Are you finally ready for some good news?

We have it. (Read part 2 now.)

  1. Many thanks to Jacob Peacock for some of the insights, terminology, and research used to discuss the TPC postulate in this post.
  2. It is difficult to quantify the extent of resources invested in the TPC theory of change. Data collected by James Ozden indicates major EA grantmakers directed only about 9% of their combined $84 million in animal funding in 2021 towards cultivated and plant based meats. However, I’m arguing that some of the much larger portion of funding ($50 million, or 60%) spent on corporate campaigns should be considered here, because one of the two major goals of these campaigns is increasing the cost of animal products.
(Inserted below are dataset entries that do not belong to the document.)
/-- Settles O35: up to three codes the selector evaluates; beyond them by `selectAf_long` and `selectAf_tooMany`. -/
theorem selectorLayoutsByListLength : Obligations.SelectorLayoutsByListLength := by
  intro fs codes
  have hbuild : buildAfPayload fs = selectAf codes := rfl
  rw [hbuild]
  refine ⟨fun h => ?_, ?_, ?_, ?_, selectAf_long, selectAf_tooMany⟩
  · rw [List.length_eq_zero_iff.mp h]; rfl
  · rintro c h; rw [h]; rfl
  · rintro c d h; rw [h]; rfl
  · rintro c d e h; rw [h]; rfl

/-- A payload is a header, the codes, zero bytes and a trailer, whose length the number of codes fixes, and no byte of the
header or the trailer is a delimiter value (R79, R80). -/
theorem selectAf_payload {codes bytes : List Byte} (h : selectAf codes = .payload bytes) :
    ∃ (header trailer : List Byte) (k : Nat),
      bytes = header ++ codes ++ List.replicate k 0x00 ++ trailer ∧
      (∀ b ∈ header ++ trailer, isDelimiter b = false) ∧
      bytes.length = if codes.length = 1 then 7 else if codes.length ≤ 3 then 9 else 17 := by
  match codes with
  | [] => cases h
  | [c] => cases h; exact ⟨[0x05, 0x00, 0x00, 0xE1], [0x00, 0x60], 0, rfl, by decide, rfl⟩
  | [c, d] => cases h; exact ⟨[0x07, 0x00, 0x00, 0xE2], [0x00, 0xD3], 1, rfl, by decide, rfl⟩
  | [c, d, e] => cases h; exact ⟨[0x07, 0x00, 0x00, 0xE3], [0x00, 0xEE], 0, rfl, by decide, rfl⟩
  | c :: d :: e :: g :: rest =>
    have hlo : 4 ≤ (c :: d :: e :: g :: rest).length := by simp
    generalize c :: d :: e :: g :: rest = codes at h hlo
    by_cases hhi : codes.length ≤ 11
    · rw [selectAf_long hlo hhi] at h
      cases h
      refine ⟨[0x0F, 0x00, 0x00, 0xEB], [0x00, 0xAC], _, rfl, by decide, ?_⟩
      rw [if_neg (by omega), if_neg (by omega)]
      simp only [List.length_append, List.length_cons, List.length_nil, List.length_replicate]
      omega
    · rw [selectAf_tooMany (by omega)] at h
      cases h

/-- No code is a delimiter value, being at most 204 (R80). -/
theorem isDelimiter_of_mem_afCodes {fs : List Half} {c : Byte} (h : c ∈ afCodes fs) : isDelimiter c = false := by
  obtain ⟨f, -, hf⟩ := List.mem_filterMap.mp h
  obtain ⟨-, hhi⟩ := encodeAf_code_bounds hf
  rw [Bool.eq_false_iff, Ne, isDelimiter_iff]
  rintro (rfl | rfl) <;> simp at hhi

/-- Settles O36: a byte of the payload is a constant of its layout, a code or zero. -/
theorem afPayloadLengthsAndBytes : Obligations.AfPayloadLengthsAndBytes := by
  intro fs bytes h
  obtain ⟨header, trailer, k, hbytes, hconst, hlen⟩ := selectAf_payload h
  refine ⟨hlen, fun b hb => not_or.mp ?_⟩
  rw [← isDelimiter_iff, Bool.not_eq_true]
  rw [hbytes] at hb
  simp only [List.mem_append] at hb hconst
  obtain ((hb | hb) | hb) | hb := hb
  · exact hconst b (.inl hb)
  · exact isDelimiter_of_mem_afCodes hb
  · rw [List.eq_of_mem_replicate hb]; rfl
  · exact hconst b (.inr hb)

/-! ### The commands -/

/-- Settles O15: AFMAP raises on a frequency outside the band and responds with the code inside it. -/
theorem afmapAnswersTheCodeOrInvalidFreq : Obligations.AfmapAnswersTheCodeOrInvalidFreq := by
  refine fun freq s => ⟨rfl, ?_⟩
  change execAfmap freq s = _
  by_cases h : freq.toNat < 8760 ∨ 10790 < freq.toNat
  · rw [if_pos h, execAfmap, encodeAf_of_outside h]
    exact raise_eq .errInvalidFreq s
  · rw [if_neg h, execAfmap, encodeAf_of_inside h]
    exact respond_eq .ok _ s

/-- Settles O16: each answer of the selector gives its record. -/
theorem afpayloadAnswersThePayloadOrItsStatus : Obligations.AfpayloadAnswersThePayloadOrItsStatus := by
  refine fun freqs s => ⟨rfl, ?_⟩
  change execAfpayload freqs s = _
  rw [execAfpayload]
  cases buildAfPayload freqs with
  | empty => exact respond_eq .empty [] s
  | tooMany => exact raise_eq .errAfLength s
  | payload bytes => exact respond_eq .ok bytes s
But all this is dwarfed by the nearly $5 billion dollars raised by alternative protein companies in 2021, according to GFI. It isn’t easy to compare philanthropic funding with venture capital, but if even 1% of those funds were motivated by altruistic desire to end animal farming, it would make alternative protein the largest category in animal movement expenditures.
  3. A quick disclaimer: I think highly of GFI. I’m confident their work is worth doing, and as far as I can tell they seem to be doing a great job with it. It could be that they are well aware that the TPC postulate is incomplete, but they’ve chosen to focus on those factors in their own work, and therefore it makes sense to focus their pitch to politicians on those factors. Or they really believe taste, price, and convenience matters the most, which might be just fine given the role they’re performing in the animal movement ecosystem. My intention here is not to say GFI should change anything about their work, it is just to make clear that we should not rely on their work alone to bring about the end of animal farming.
  4. A qualitative study involving over 100 hours of interviews with more than 200 meat-eating Americans.
  5. Faunalytics found that social strategies were only modestly effective in helping people overcome these barriers. Still, as you will see, the approach I propose in this series of articles is far more sweeping than the ones they tested.